Start of INFORMATION SHOWN

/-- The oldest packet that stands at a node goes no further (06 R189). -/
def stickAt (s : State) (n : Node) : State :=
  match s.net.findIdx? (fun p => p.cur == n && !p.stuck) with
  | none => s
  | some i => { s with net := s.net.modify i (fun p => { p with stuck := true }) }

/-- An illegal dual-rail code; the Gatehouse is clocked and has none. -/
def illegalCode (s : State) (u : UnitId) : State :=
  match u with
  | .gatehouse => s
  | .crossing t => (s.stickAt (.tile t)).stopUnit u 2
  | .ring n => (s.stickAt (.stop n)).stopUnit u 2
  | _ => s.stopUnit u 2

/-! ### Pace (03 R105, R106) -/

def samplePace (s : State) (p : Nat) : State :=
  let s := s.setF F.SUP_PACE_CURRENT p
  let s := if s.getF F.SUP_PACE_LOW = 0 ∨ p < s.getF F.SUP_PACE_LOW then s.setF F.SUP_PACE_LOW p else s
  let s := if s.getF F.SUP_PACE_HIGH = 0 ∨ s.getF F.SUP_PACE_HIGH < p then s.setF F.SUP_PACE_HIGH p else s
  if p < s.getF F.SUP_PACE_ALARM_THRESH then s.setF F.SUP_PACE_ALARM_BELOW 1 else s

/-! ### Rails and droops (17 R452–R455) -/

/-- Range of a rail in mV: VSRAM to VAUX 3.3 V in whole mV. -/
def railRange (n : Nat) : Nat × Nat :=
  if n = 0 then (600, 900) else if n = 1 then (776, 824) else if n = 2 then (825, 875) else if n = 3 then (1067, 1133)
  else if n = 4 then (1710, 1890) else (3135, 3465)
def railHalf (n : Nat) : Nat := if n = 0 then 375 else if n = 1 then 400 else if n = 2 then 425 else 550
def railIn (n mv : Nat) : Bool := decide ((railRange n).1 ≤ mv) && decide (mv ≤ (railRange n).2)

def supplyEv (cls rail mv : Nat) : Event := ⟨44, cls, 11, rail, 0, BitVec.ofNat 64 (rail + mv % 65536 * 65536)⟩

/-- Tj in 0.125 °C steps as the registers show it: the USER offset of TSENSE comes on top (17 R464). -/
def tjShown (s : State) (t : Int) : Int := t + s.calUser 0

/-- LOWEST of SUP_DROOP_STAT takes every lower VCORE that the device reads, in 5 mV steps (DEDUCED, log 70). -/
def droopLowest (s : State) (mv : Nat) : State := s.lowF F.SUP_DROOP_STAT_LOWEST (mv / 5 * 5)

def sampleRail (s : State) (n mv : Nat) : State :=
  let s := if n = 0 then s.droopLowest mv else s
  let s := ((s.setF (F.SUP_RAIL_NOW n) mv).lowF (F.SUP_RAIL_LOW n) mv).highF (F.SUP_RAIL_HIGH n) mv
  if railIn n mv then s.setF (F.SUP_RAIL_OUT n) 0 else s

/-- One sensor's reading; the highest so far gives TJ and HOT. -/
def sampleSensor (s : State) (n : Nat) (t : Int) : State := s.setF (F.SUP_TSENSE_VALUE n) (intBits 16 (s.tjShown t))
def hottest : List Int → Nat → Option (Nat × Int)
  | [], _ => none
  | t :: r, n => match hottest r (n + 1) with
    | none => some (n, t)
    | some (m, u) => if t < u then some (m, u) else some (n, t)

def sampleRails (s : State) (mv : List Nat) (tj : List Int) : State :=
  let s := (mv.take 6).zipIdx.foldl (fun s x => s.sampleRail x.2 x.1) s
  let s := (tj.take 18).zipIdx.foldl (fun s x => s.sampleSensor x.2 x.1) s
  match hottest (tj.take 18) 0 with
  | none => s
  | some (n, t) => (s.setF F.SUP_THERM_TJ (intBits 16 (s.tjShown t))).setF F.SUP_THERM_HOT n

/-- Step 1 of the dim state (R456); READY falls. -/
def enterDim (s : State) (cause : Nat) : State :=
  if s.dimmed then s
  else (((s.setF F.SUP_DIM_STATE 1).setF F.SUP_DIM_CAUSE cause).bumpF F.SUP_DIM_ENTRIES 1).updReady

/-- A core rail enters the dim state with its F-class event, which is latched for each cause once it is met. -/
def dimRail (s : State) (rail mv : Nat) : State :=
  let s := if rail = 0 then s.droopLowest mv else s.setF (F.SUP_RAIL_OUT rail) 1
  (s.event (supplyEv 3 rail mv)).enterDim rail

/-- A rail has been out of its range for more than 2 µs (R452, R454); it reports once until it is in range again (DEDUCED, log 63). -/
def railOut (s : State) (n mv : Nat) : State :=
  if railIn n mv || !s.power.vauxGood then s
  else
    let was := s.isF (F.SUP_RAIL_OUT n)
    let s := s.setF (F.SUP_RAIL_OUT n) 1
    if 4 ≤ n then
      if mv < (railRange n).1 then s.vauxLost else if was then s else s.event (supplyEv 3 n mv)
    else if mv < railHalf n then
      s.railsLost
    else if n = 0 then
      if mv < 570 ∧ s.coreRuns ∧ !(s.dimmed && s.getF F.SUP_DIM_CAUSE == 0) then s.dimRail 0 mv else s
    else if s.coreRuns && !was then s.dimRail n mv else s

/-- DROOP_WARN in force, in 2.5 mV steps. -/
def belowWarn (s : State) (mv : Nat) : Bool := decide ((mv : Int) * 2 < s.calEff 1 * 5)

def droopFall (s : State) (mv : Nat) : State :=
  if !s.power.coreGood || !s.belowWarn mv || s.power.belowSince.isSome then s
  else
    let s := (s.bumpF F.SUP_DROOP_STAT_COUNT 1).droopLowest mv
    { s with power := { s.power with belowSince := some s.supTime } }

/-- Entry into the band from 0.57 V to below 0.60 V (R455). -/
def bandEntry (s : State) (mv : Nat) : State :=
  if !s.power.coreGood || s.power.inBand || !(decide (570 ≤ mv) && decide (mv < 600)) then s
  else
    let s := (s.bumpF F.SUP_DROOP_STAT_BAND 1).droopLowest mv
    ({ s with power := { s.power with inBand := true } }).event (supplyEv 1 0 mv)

End of INFORMATION SHOWN

- TASK GOAL: All that is wanted is a faithful reproduction of the line above with "none => some (n, t)", the line with "t))).setF F.SUP_THERM_HOT n", and every line in between.

- WRITTEN SOLUTION:
    | none => some (n, t)
    | some (m, u) => if t < u then some (m, u) else some (n, t)

def sampleRails (s : State) (mv : List Nat) (tj : List Int) : State :=
  let s := (mv.take 6).zipIdx.foldl (fun s x => s.sampleRail x.2 x.1) s
  let s := (tj.take 18).zipIdx.foldl (fun s x => s.sampleSensor x.2 x.1) s
  match hottest (tj.take 18) 0 with
  | none => s
  | some (n, t) => (s.setF F.SUP_THERM_TJ (intBits 16 (s.tjShown t))).setF F.SUP_THERM_HOT n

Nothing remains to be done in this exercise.